* Work to complete:
The answer is to be an exact copy of the lines below running from the line with "(s.changeKind v).phase = s.phase := rfl" down to the line with "(s.changeKind v).skipMask = s.skipMask := rfl", both ends included, and nothing more.
Source data section start
/-! ### setSkipMask -/

@[simp] theorem State.setSkipMask_phase (v : Vector Bool nSteps) : (s.setSkipMask v).phase = s.phase := rfl
@[simp] theorem State.setSkipMask_freeRunHz (v : Vector Bool nSteps) : (s.setSkipMask v).freeRunHz = s.freeRunHz := rfl
@[simp] theorem State.setSkipMask_dutyCycle (v : Vector Bool nSteps) : (s.setSkipMask v).dutyCycle = s.dutyCycle := rfl
@[simp] theorem State.setSkipMask_shape (v : Vector Bool nSteps) : (s.setSkipMask v).shape = s.shape := rfl
@[simp] theorem State.setSkipMask_range (v : Vector Bool nSteps) : (s.setSkipMask v).range = s.range := rfl
@[simp] theorem State.setSkipMask_extClockEn (v : Vector Bool nSteps) : (s.setSkipMask v).extClockEn = s.extClockEn := rfl
@[simp] theorem State.setSkipMask_lastPulseTimestamp (v : Vector Bool nSteps) : (s.setSkipMask v).lastPulseTimestamp = s.lastPulseTimestamp := rfl
@[simp] theorem State.setSkipMask_measuredPeriodSeconds (v : Vector Bool nSteps) : (s.setSkipMask v).measuredPeriodSeconds = s.measuredPeriodSeconds := rfl
@[simp] theorem State.setSkipMask_valid (v : Vector Bool nSteps) : (s.setSkipMask v).valid = s.valid := rfl
@[simp] theorem State.setSkipMask_ratioIndex (v : Vector Bool nSteps) : (s.setSkipMask v).ratioIndex = s.ratioIndex := rfl
@[simp] theorem State.setSkipMask_pulseAge (v : Vector Bool nSteps) : (s.setSkipMask v).pulseAge = s.pulseAge := rfl
@[simp] theorem State.setSkipMask_currentStep (v : Vector Bool nSteps) : (s.setSkipMask v).currentStep = s.currentStep := rfl
@[simp] theorem State.setSkipMask_skipMask (v : Vector Bool nSteps) : (s.setSkipMask v).skipMask = v := rfl
@[simp] theorem State.setSkipMask_sequenceKind (v : Vector Bool nSteps) : (s.setSkipMask v).sequenceKind = s.sequenceKind := rfl
@[simp] theorem State.setSkipMask_directionPhase (v : Vector Bool nSteps) : (s.setSkipMask v).directionPhase = s.directionPhase := rfl
@[simp] theorem State.setSkipMask_trigSel (v : Vector Bool nSteps) : (s.setSkipMask v).trigSel = s.trigSel := rfl
@[simp] theorem State.setSkipMask_prevSample (v : Vector Bool nSteps) : (s.setSkipMask v).prevSample = s.prevSample := rfl
@[simp] theorem State.setSkipMask_sampleOut (v : Vector Bool nSteps) : (s.setSkipMask v).sampleOut = s.sampleOut := rfl
@[simp] theorem State.setSkipMask_port (v : Vector Bool nSteps) : (s.setSkipMask v).port = s.port := rfl
@[simp] theorem State.setSkipMask_drawCount (v : Vector Bool nSteps) : (s.setSkipMask v).drawCount = s.drawCount := rfl
@[simp] theorem State.setSkipMask_params (v : Vector Bool nSteps) : (s.setSkipMask v).params = s.params := rfl

/-! ### changeKind -/

@[simp] theorem State.changeKind_phase (v : SeqKind) : (s.changeKind v).phase = s.phase := rfl
@[simp] theorem State.changeKind_freeRunHz (v : SeqKind) : (s.changeKind v).freeRunHz = s.freeRunHz := rfl
@[simp] theorem State.changeKind_dutyCycle (v : SeqKind) : (s.changeKind v).dutyCycle = s.dutyCycle := rfl
@[simp] theorem State.changeKind_shape (v : SeqKind) : (s.changeKind v).shape = s.shape := rfl
@[simp] theorem State.changeKind_range (v : SeqKind) : (s.changeKind v).range = s.range := rfl
@[simp] theorem State.changeKind_extClockEn (v : SeqKind) : (s.changeKind v).extClockEn = s.extClockEn := rfl
@[simp] theorem State.changeKind_lastPulseTimestamp (v : SeqKind) : (s.changeKind v).lastPulseTimestamp = s.lastPulseTimestamp := rfl
@[simp] theorem State.changeKind_measuredPeriodSeconds (v : SeqKind) : (s.changeKind v).measuredPeriodSeconds = s.measuredPeriodSeconds := rfl
@[simp] theorem State.changeKind_valid (v : SeqKind) : (s.changeKind v).valid = s.valid := rfl
@[simp] theorem State.changeKind_ratioIndex (v : SeqKind) : (s.changeKind v).ratioIndex = s.ratioIndex := rfl
@[simp] theorem State.changeKind_pulseAge (v : SeqKind) : (s.changeKind v).pulseAge = s.pulseAge := rfl
@[simp] theorem State.changeKind_currentStep (v : SeqKind) : (s.changeKind v).currentStep = s.currentStep := rfl
@[simp] theorem State.changeKind_skipMask (v : SeqKind) : (s.changeKind v).skipMask = s.skipMask := rfl
@[simp] theorem State.changeKind_sequenceKind (v : SeqKind) : (s.changeKind v).sequenceKind = v := rfl
@[simp] theorem State.changeKind_directionPhase (v : SeqKind) : (s.changeKind v).directionPhase = true := rfl
@[simp] theorem State.changeKind_trigSel (v : SeqKind) : (s.changeKind v).trigSel = s.trigSel := rfl
@[simp] theorem State.changeKind_prevSample (v : SeqKind) : (s.changeKind v).prevSample = s.prevSample := rfl
@[simp] theorem State.changeKind_sampleOut (v : SeqKind) : (s.changeKind v).sampleOut = s.sampleOut := rfl
@[simp] theorem State.changeKind_port (v : SeqKind) : (s.changeKind v).port = s.port := rfl
@[simp] theorem State.changeKind_drawCount (v : SeqKind) : (s.changeKind v).drawCount = s.drawCount := rfl
@[simp] theorem State.changeKind_params (v : SeqKind) : (s.changeKind v).params = s.params := rfl

/-! ### setTrigSel -/

@[simp] theorem State.setTrigSel_phase (v : TrigSel) : (s.setTrigSel v).phase = s.phase := rfl
@[simp] theorem State.setTrigSel_freeRunHz (v : TrigSel) : (s.setTrigSel v).freeRunHz = s.freeRunHz := rfl
@[simp] theorem State.setTrigSel_dutyCycle (v : TrigSel) : (s.setTrigSel v).dutyCycle = s.dutyCycle := rfl
@[simp] theorem State.setTrigSel_shape (v : TrigSel) : (s.setTrigSel v).shape = s.shape := rfl
@[simp] theorem State.setTrigSel_range (v : TrigSel) : (s.setTrigSel v).range = s.range := rfl
@[simp] theorem State.setTrigSel_extClockEn (v : TrigSel) : (s.setTrigSel v).extClockEn = s.extClockEn := rfl
@[simp] theorem State.setTrigSel_lastPulseTimestamp (v : TrigSel) : (s.setTrigSel v).lastPulseTimestamp = s.lastPulseTimestamp := rfl
@[simp] theorem State.setTrigSel_measuredPeriodSeconds (v : TrigSel) : (s.setTrigSel v).measuredPeriodSeconds = s.measuredPeriodSeconds := rfl
@[simp] theorem State.setTrigSel_valid (v : TrigSel) : (s.setTrigSel v).valid = s.valid := rfl
@[simp] theorem State.setTrigSel_ratioIndex (v : TrigSel) : (s.setTrigSel v).ratioIndex = s.ratioIndex := rfl
@[simp] theorem State.setTrigSel_pulseAge (v : TrigSel) : (s.setTrigSel v).pulseAge = s.pulseAge := rfl
@[simp] theorem State.setTrigSel_currentStep (v : TrigSel) : (s.setTrigSel v).currentStep = s.currentStep := rfl
@[simp] theorem State.setTrigSel_skipMask (v : TrigSel) : (s.setTrigSel v).skipMask = s.skipMask := rfl
@[simp] theorem State.setTrigSel_sequenceKind (v : TrigSel) : (s.setTrigSel v).sequenceKind = s.sequenceKind := rfl
@[simp] theorem State.setTrigSel_directionPhase (v : TrigSel) : (s.setTrigSel v).directionPhase = s.directionPhase := rfl
@[simp] theorem State.setTrigSel_trigSel (v : TrigSel) : (s.setTrigSel v).trigSel = v := rfl
@[simp] theorem State.setTrigSel_prevSample (v : TrigSel) : (s.setTrigSel v).prevSample = s.prevSample := rfl
@[simp] theorem State.setTrigSel_sampleOut (v : TrigSel) : (s.setTrigSel v).sampleOut = s.sampleOut := rfl
@[simp] theorem State.setTrigSel_port (v : TrigSel) : (s.setTrigSel v).port = s.port := rfl
@[simp] theorem State.setTrigSel_drawCount (v : TrigSel) : (s.setTrigSel v).drawCount = s.drawCount := rfl
@[simp] theorem State.setTrigSel_params (v : TrigSel) : (s.setTrigSel v).params = s.params := rfl

/-! ### emit -/

@[simp] theorem State.emit_phase (v : Rat) : (s.emit v).phase = s.phase := rfl
@[simp] theorem State.emit_freeRunHz (v : Rat) : (s.emit v).freeRunHz = s.freeRunHz := rfl
@[simp] theorem State.emit_dutyCycle (v : Rat) : (s.emit v).dutyCycle = s.dutyCycle := rfl
@[simp] theorem State.emit_shape (v : Rat) : (s.emit v).shape = s.shape := rfl
@[simp] theorem State.emit_range (v : Rat) : (s.emit v).range = s.range := rfl
@[simp] theorem State.emit_extClockEn (v : Rat) : (s.emit v).extClockEn = s.extClockEn := rfl
@[simp] theorem State.emit_lastPulseTimestamp (v : Rat) : (s.emit v).lastPulseTimestamp = s.lastPulseTimestamp := rfl
@[simp] theorem State.emit_measuredPeriodSeconds (v : Rat) : (s.emit v).measuredPeriodSeconds = s.measuredPeriodSeconds := rfl
@[simp] theorem State.emit_valid (v : Rat) : (s.emit v).valid = s.valid := rfl
@[simp] theorem State.emit_ratioIndex (v : Rat) : (s.emit v).ratioIndex = s.ratioIndex := rfl
@[simp] theorem State.emit_pulseAge (v : Rat) : (s.emit v).pulseAge = s.pulseAge := rfl
@[simp] theorem State.emit_currentStep (v : Rat) : (s.emit v).currentStep = s.currentStep := rfl
@[simp] theorem State.emit_skipMask (v : Rat) : (s.emit v).skipMask = s.skipMask := rfl
@[simp] theorem State.emit_sequenceKind (v : Rat) : (s.emit v).sequenceKind = s.sequenceKind := rfl
@[simp] theorem State.emit_directionPhase (v : Rat) : (s.emit v).directionPhase = s.directionPhase := rfl
@[simp] theorem State.emit_trigSel (v : Rat) : (s.emit v).trigSel = s.trigSel := rfl
@[simp] theorem State.emit_prevSample (v : Rat) : (s.emit v).prevSample = some v := rfl
@[simp] theorem State.emit_sampleOut (v : Rat) : (s.emit v).sampleOut = s.sampleOut ++ [v] := rfl
@[simp] theorem State.emit_port (v : Rat) : (s.emit v).port = s.port := rfl
@[simp] theorem State.emit_drawCount (v : Rat) : (s.emit v).drawCount = s.drawCount := rfl
@[simp] theorem State.emit_params (v : Rat) : (s.emit v).params = s.params := rfl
Source data section end
* Final answer:
@[simp] theorem State.changeKind_phase (v : SeqKind) : (s.changeKind v).phase = s.phase := rfl
@[simp] theorem State.changeKind_freeRunHz (v : SeqKind) : (s.changeKind v).freeRunHz = s.freeRunHz := rfl
@[simp] theorem State.changeKind_dutyCycle (v : SeqKind) : (s.changeKind v).dutyCycle = s.dutyCycle := rfl
@[simp] theorem State.changeKind_shape (v : SeqKind) : (s.changeKind v).shape = s.shape := rfl
@[simp] theorem State.changeKind_range (v : SeqKind) : (s.changeKind v).range = s.range := rfl
@[simp] theorem State.changeKind_extClockEn (v : SeqKind) : (s.changeKind v).extClockEn = s.extClockEn := rfl
@[simp] theorem State.changeKind_lastPulseTimestamp (v : SeqKind) : (s.changeKind v).lastPulseTimestamp = s.lastPulseTimestamp := rfl
@[simp] theorem State.changeKind_measuredPeriodSeconds (v : SeqKind) : (s.changeKind v).measuredPeriodSeconds = s.measuredPeriodSeconds := rfl
@[simp] theorem State.changeKind_valid (v : SeqKind) : (s.changeKind v).valid = s.valid := rfl
@[simp] theorem State.changeKind_ratioIndex (v : SeqKind) : (s.changeKind v).ratioIndex = s.ratioIndex := rfl
@[simp] theorem State.changeKind_pulseAge (v : SeqKind) : (s.changeKind v).pulseAge = s.pulseAge := rfl
@[simp] theorem State.changeKind_currentStep (v : SeqKind) : (s.changeKind v).currentStep = s.currentStep := rfl
@[simp] theorem State.changeKind_skipMask (v : SeqKind) : (s.changeKind v).skipMask = s.skipMask := rfl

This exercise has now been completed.